Stored items:

/-- An idle block accepts the word, whatever it is. -/
theorem exec_writeCmd_idle {s : State} (w : Word) (idle : s.Idle) :
    exec (.writeCmd w) s = .next (s.accept w) := by
  obtain ⟨hr, hb⟩ := idle
  rw [exec_writeCmd, regWrite_cmd_idle w hr hb]

/-- Settles O11: an idle block latches the word; an illegal one then completes with its code. -/
theorem acceptanceLatchesTheCommand : Obligations.AcceptanceLatchesTheCommand := by
  unfold Obligations.AcceptanceLatchesTheCommand
  refine fun w s idle => ⟨rfl, s.accept w, exec_writeCmd_idle w idle, rfl, fun illegal => ?_⟩
  rw [decodeCommand_illegal ((legalCommandWord_eq_false_iff_fields w).2 illegal)]
  exact exec_illegal_errCode w _

/-- A command that finishes with nothing to write leaves OK in the error registers. -/
theorem finishCommand_nothing (s : State) :
    finishCommand .nothing s = s.completedWith 0#32 0#32 0#32 := rfl

/-- A command that raises an error leaves its number and its two words in the error registers. -/
theorem raiseError_eq_completedWith (e : ErrorCode) (x y : Word) (s : State) :
    raiseError e x y s = s.completedWith e.number x y := by
  simp [raiseError, State.completedWith]

theorem exec_nop (s : State) : exec .nop s = .next (s.completedWith 0#32 0#32 0#32) :=
  congrArg Host.Outcome.next (finishCommand_nothing s)

theorem exec_illegal (w : Word) (s : State) :
    exec (.illegal w) s = .next (s.completedWith 0x10#32 w 0#32) :=
  congrArg Host.Outcome.next (raiseError_eq_completedWith .illegalCommand w 0#32 s)

/-- A finished command that no dropped write marked leaves DONE alone in STATUS. -/
theorem toWord_doneAlone : Status.toWord ⟨false, true, false, false⟩ = 0x2#32 := by decide

/-- Settles O17: NOP finishes with nothing to write; issued, its acceptance has cleared OVR. -/
theorem nopCompletes : Obligations.NopCompletes := by
  unfold Obligations.NopCompletes
  refine ⟨rfl, exec_nop, fun s idle => ?_⟩
  exact ⟨_, _, exec_writeCmd_idle _ idle, exec_nop _, rfl, toWord_doneAlone⟩

/-- Settles O18: the word of R154 is no legal one, so it decodes to ILLEGAL and raises its error. -/
theorem illegalWordCompletesWithTheWord : Obligations.IllegalWordCompletesWithTheWord := by
  unfold Obligations.IllegalWordCompletesWithTheWord
  intro w s illegal
  refine ⟨?_, exec_illegal w s⟩
  rw [decode, decodeCommand_illegal ((legalCommandWord_eq_false_iff_fields w).2 illegal)]

end Sys2Proof.Machine
end

section
/-! The family `60_exceptions.md`: a command that ends with an error (spec/60_exceptions.md R173). -/

namespace Sys2Proof.Machine

/-- An error code other than 0 is left only by a command that raises it. -/
theorem complete_errCode_ne_zero {r : CmdResult} {s : State} (h : (complete r s).errCode ≠ 0#32) :
    ∃ e x y, r = .raise e x y := by
  cases r with
  | finish ws => exact absurd ((complete_errCode_zero _ s).2 ⟨ws, rfl⟩) h
  | raise e x y => exact ⟨e, x, y, rfl⟩

/-- Settles O53: a command that leaves an error code has raised an error, and raising one records it in
STATUS and the error registers alone and frees the engine. -/
theorem failedCommandKeepsTheState : Obligations.FailedCommandKeepsTheState := by
  unfold Obligations.FailedCommandKeepsTheState
  intro i w s t command ht failed
  obtain ⟨r, -, hexec⟩ := exec_command command s
  obtain rfl : complete r s = t := by simpa [hexec] using ht
  obtain ⟨e, x, y, rfl⟩ := complete_errCode_ne_zero failed
  rw [complete_raise]
  rfl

## EXERCISE DIRECTIONS
Both end lines included, restate word for word the lines above from the line with "simp [raiseError, State.completedWith]" to the line with "Obligations.IllegalWordCompletesWithTheWord := by", and nothing else.

## RESULT OF THE TASK
  simp [raiseError, State.completedWith]

theorem exec_nop (s : State) : exec .nop s = .next (s.completedWith 0#32 0#32 0#32) :=
  congrArg Host.Outcome.next (finishCommand_nothing s)

theorem exec_illegal (w : Word) (s : State) :
    exec (.illegal w) s = .next (s.completedWith 0x10#32 w 0#32) :=
  congrArg Host.Outcome.next (raiseError_eq_completedWith .illegalCommand w 0#32 s)

/-- A finished command that no dropped write marked leaves DONE alone in STATUS. -/
theorem toWord_doneAlone : Status.toWord ⟨false, true, false, false⟩ = 0x2#32 := by decide

/-- Settles O17: NOP finishes with nothing to write; issued, its acceptance has cleared OVR. -/
theorem nopCompletes : Obligations.NopCompletes := by
  unfold Obligations.NopCompletes
  refine ⟨rfl, exec_nop, fun s idle => ?_⟩
  exact ⟨_, _, exec_writeCmd_idle _ idle, exec_nop _, rfl, toWord_doneAlone⟩

/-- Settles O18: the word of R154 is no legal one, so it decodes to ILLEGAL and raises its error. -/
theorem illegalWordCompletesWithTheWord : Obligations.IllegalWordCompletesWithTheWord := by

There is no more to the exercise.